INSTRUCTIONS TO FOLLOW
What lines of the material below include the string "does"? Copy all of them.

INFORMATION
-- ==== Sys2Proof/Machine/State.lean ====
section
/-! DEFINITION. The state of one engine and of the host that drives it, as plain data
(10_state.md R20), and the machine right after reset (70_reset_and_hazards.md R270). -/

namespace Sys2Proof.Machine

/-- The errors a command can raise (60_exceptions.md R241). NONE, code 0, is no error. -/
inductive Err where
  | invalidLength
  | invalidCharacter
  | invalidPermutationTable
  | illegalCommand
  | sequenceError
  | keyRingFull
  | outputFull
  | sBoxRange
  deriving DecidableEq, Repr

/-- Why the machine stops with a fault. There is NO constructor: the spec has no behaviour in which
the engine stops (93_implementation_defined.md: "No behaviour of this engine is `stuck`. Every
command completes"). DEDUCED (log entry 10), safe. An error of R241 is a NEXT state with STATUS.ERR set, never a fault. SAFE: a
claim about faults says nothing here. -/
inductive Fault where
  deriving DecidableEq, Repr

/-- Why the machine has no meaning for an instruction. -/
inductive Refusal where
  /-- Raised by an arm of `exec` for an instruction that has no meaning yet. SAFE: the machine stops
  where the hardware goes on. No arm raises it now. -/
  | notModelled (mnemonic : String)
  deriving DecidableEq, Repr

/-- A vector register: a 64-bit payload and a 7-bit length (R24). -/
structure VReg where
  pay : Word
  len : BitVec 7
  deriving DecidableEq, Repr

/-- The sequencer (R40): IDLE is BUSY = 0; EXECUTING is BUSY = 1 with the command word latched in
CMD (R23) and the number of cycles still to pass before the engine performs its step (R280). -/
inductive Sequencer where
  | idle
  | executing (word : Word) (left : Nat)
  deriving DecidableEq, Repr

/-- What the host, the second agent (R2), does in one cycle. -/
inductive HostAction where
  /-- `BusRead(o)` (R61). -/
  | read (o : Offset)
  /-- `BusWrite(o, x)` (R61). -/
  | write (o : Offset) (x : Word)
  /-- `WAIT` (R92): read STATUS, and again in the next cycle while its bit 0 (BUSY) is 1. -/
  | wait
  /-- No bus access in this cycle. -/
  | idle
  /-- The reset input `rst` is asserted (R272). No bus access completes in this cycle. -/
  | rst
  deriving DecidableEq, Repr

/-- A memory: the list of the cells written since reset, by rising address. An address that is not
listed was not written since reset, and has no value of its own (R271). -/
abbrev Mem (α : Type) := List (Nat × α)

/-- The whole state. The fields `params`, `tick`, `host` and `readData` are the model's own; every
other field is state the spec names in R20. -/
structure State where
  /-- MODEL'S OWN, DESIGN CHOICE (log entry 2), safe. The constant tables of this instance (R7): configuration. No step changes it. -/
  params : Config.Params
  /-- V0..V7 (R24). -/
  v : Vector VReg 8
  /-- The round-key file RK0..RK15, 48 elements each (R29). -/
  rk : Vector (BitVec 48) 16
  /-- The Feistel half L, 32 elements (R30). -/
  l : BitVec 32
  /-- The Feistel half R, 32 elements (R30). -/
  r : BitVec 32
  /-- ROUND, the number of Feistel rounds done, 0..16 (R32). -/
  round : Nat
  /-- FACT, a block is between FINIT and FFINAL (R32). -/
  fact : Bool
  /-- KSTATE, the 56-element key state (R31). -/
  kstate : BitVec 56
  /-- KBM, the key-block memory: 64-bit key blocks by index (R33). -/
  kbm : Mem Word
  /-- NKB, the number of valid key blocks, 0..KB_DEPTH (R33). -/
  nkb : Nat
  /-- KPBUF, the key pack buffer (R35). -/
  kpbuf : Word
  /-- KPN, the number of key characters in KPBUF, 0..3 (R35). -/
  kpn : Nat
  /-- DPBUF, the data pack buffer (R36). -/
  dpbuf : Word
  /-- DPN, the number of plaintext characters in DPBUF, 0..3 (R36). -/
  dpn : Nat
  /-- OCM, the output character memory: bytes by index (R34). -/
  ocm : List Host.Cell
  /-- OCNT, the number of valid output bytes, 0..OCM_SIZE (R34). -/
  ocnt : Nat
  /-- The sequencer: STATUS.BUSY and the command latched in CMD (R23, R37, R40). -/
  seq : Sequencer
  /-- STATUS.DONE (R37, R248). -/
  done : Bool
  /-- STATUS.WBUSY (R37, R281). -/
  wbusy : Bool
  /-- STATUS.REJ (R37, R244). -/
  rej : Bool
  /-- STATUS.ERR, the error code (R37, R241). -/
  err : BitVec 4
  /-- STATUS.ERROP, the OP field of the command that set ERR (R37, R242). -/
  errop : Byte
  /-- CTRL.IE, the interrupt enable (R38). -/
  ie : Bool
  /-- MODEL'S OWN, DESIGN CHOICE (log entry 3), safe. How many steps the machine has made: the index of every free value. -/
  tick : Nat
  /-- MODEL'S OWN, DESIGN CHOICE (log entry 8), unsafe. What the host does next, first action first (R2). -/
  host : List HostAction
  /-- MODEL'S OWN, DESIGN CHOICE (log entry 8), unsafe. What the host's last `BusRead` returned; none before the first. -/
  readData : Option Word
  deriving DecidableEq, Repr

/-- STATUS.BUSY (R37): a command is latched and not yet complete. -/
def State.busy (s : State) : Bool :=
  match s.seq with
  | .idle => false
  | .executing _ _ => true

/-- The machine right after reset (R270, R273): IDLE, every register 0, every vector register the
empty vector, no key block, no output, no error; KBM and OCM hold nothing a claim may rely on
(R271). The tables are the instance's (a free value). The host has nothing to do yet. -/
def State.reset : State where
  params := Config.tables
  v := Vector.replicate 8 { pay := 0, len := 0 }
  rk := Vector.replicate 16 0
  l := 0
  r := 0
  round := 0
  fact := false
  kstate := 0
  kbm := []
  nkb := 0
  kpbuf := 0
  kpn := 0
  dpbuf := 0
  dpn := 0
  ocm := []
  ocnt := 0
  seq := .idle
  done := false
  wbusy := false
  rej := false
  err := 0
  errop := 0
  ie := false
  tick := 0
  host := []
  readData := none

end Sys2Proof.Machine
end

EXERCISE RESULT
/-- What the host, the second agent (R2), does in one cycle. -/
  /-- MODEL'S OWN, DESIGN CHOICE (log entry 8), unsafe. What the host does next, first action first (R2). -/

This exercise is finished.